Die Frage, wie Kinder und Jugendliche im Netz besser geschützt werden können, ist dabei schon längst keine Diskussion unter Fachleuten mehr, sondern wurde vom französischen Präsidenten Emmanuel Macron und der dänischen Premierministerin Mette Frederiksen auf die höchste Ebene des politischen Parketts gehoben. So führen Frankreich und Dänemark, das ab Juli die rotierende Präsidentschaft des Rats der Europäischen Union übernehmen wird, eine Gruppe Mitgliedstaaten an, die zunehmenden Druck auf die Europäische Union ausüben, sich für ein Verbot von Social Media für Jugendliche einzusetzen. Forderungen nach pauschalen Verboten werden jedoch weder der Komplexität der Herausforderung noch den Bedürfnissen junger Menschen gerecht. Anstatt Teilhabe und einen selbstbestimmten Umgang mit sozialen Medien zu stärken, untergraben Verbote die Rechte junger Menschen und verfehlen das eigentliche Problem.

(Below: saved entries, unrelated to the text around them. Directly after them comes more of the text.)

theorem State.fld_spareIn (s : State) {role : Nat} (hk : k < 14) {f : Fld} {v : Nat} (hm : (f, v) ∈ s.inFields k role) :
    (s.spareIn k role).fld f = v % 2 ^ f.len := by
  obtain ⟨hpair, hfits⟩ := inNames_apart ⟨k, hk⟩
  exact s.fld_setFlds_of_mem (fs := inNames k) rfl hpair hfits hm

theorem State.fld_engineOut_of_apart (s : State) (e : Nat) {g : Fld} (hg : g.lo + g.len ≤ 32)
    (h : ∀ f ∈ outNames e, fldsApart g f = true) : (s.engineOut e).fld g = s.fld g :=
  s.fld_setFlds_of_apart (fs := outNames e) rfl hg h

theorem State.fld_spareIn_of_apart (s : State) (k role : Nat) {g : Fld} (hg : g.lo + g.len ≤ 32)
    (h : ∀ f ∈ inNames k, fldsApart g f = true) : (s.spareIn k role).fld g = s.fld g :=
  s.fld_setFlds_of_apart (fs := inNames k) rfl hg h

theorem spare_apart_out : ∀ e k : Fin 14, k ≠ e →
    ∀ f ∈ outNames e.val, fldsApart (F.LDPC_ENG_STATUS_SPARE k.val) f = true := by decide

theorem retired_apart_in : ∀ k : Fin 14, ∀ f ∈ inNames k.val, fldsApart F.LDPC_ENGINE_MAP_RETIRED f = true := by
  decide

theorem map_apart_stop : ∀ e : Fin 14, ∀ f ∈ [whole A.LDPC_QUEUE, F.LDPC_ENG_STATUS_BUSY e.val],
    fldsApart F.LDPC_ENGINE_MAP_ACTIVE f = true ∧ fldsApart F.LDPC_ENGINE_MAP_RETIRED f = true := by decide

theorem spare_apart_stop : ∀ e k : Fin 14, ∀ f ∈ [whole A.LDPC_QUEUE, F.LDPC_ENG_STATUS_BUSY e.val],
    fldsApart (F.LDPC_ENG_STATUS_SPARE k.val) f = true := by decide

/-- The lowest spare other than engine e comes in for it, with its role (R199). -/
theorem State.retireEngine_of_spare (hactive : s.engineActive e = true)
    (hfind : (List.range 14).find? (fun k => ((s.stopEngine e).engineOut e).flag (F.LDPC_ENG_STATUS_SPARE k)) = some k) :
    s.retireEngine e = ((s.stopEngine e).engineOut e).spareIn k (s.fld (F.LDPC_ENG_STATUS_REG_FIRST e)) := by
  unfold State.retireEngine
  dsimp only
  rw [if_pos hactive, if_neg (not_not_intro hactive)]
  split
  · next j hj =>
    cases Option.some.inj (hj.symm.trans hfind)
    rfl
  · next hnone => exact absurd (hfind.symm.trans hnone) nofun

section
variable (he : e < 14) (hactive : s.engineActive e = true)
  (hk : k < 14) (hne : k ≠ e) (hspare : s.flag (F.LDPC_ENG_STATUS_SPARE k) = true)
  (hlow : ∀ j < k, j ≠ e → s.flag (F.LDPC_ENG_STATUS_SPARE j) = false)

include he in
/-- Once engine e is out, its SPARE bit is clear and the others are as before. -/
theorem State.spare_engineOut {j : Nat} (hj : j < 14) :
    ((s.stopEngine e).engineOut e).flag (F.LDPC_ENG_STATUS_SPARE j) =
      (s.flag (F.LDPC_ENG_STATUS_SPARE j) && decide (j ≠ e)) := by
  by_cases hje : j = e
  · subst hje
    have hzero := (s.stopEngine j).fld_engineOut he (f := F.LDPC_ENG_STATUS_SPARE j) (v := 0) (by simp [State.outFields])
    simp [State.flag, hzero]
  · have hout := (s.stopEngine e).fld_engineOut_of_apart e (g := F.LDPC_ENG_STATUS_SPARE j) (of_decide_eq_true rfl)
      (spare_apart_out ⟨e, he⟩ ⟨j, hj⟩ fun h => hje (congrArg Fin.val h))
    have hstop := s.fld_stopEngine e (g := F.LDPC_ENG_STATUS_SPARE j) (of_decide_eq_true rfl)
      (spare_apart_stop ⟨e, he⟩ ⟨j, hj⟩)
    simp only [State.flag, hout, hstop, ne_eq, hje, not_false_eq_true, decide_true, Bool.and_true]

include he hk hne hspare hlow in
theorem State.find_spare :
    (List.range 14).find? (fun j => ((s.stopEngine e).engineOut e).flag (F.LDPC_ENG_STATUS_SPARE j)) = some k := by
  refine List.find?_range_eq_some.mpr ⟨?_, List.mem_range.mpr hk, fun j hj => ?_⟩
  · rw [State.spare_engineOut he hk, hspare, decide_eq_true hne]
    rfl
  · rw [State.spare_engineOut he (Nat.lt_trans hj hk)]
    by_cases hje : j = e
    · simp [hje]
    · rw [hlow j hj hje]
      rfl

include he hactive in
/-- The active engines once e is out: all but e. -/
theorem State.active_engineOut (j : Nat) :
    (((s.stopEngine e).engineOut e).fld F.LDPC_ENGINE_MAP_ACTIVE).testBit j = (s.engineActive j && decide (j ≠ e)) := by
  have hstop : (s.stopEngine e).fld F.LDPC_ENGINE_MAP_ACTIVE = s.fld F.LDPC_ENGINE_MAP_ACTIVE :=
    s.fld_stopEngine e (by decide) fun f hf => (map_apart_stop ⟨e, he⟩ f hf).1
  have hlt : s.fld F.LDPC_ENGINE_MAP_ACTIVE - 2 ^ e < 2 ^ F.LDPC_ENGINE_MAP_ACTIVE.len :=
    Nat.lt_of_le_of_lt (Nat.sub_le _ _) (s.fld_lt _)
  rw [(s.stopEngine e).fld_engineOut he (f := F.LDPC_ENGINE_MAP_ACTIVE) List.mem_cons_self, hstop,
    Nat.mod_eq_of_lt hlt]
  exact testBit_sub_two_pow_of_set hactive j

Ein Social-Media-Verbot scheint auf den ersten Blick eine verführerisch-einfache politische Forderung zu sein: Seit Jahren häufen sich die Hinweise auf die negativen Auswirkungen großer Online-Plattformen auf die mentale Gesundheit ihrer Nutzenden, auf Gefahren durch ungewollte Kontaktaufnahmen und die umfangreiche Verarbeitung sensibler persönlicher Daten zur Profilbildung für Online-Werbung. So zeigt eine Studie des Center for Countering Digital Hate, dass Videos, die gegen die Community-Richtlinien von Youtube zur Verherrlichung von Essstörungen zu verstoßen scheinen, nicht nur nicht entfernt werden, sondern einem fiktiven Test-Account eines 13-jährigen Mädchens sogar empfohlen werden. Eltern von Kinder-Influencern auf Instagram schlugen Alarm, um auf ihre Überforderung aufmerksam zu machen, ihre Kinder vor ihrem überwiegend erwachsenen und männlichen Publikum zu schützen. Ein Bericht von Amnesty International legt die Überwachungsinfrastruktur offen, mit der Tiktok massenhaft persönliche Daten sammelt um Nutzenden hyperpersonalisierte Empfehlungen und Werbungen anzeigen zu können.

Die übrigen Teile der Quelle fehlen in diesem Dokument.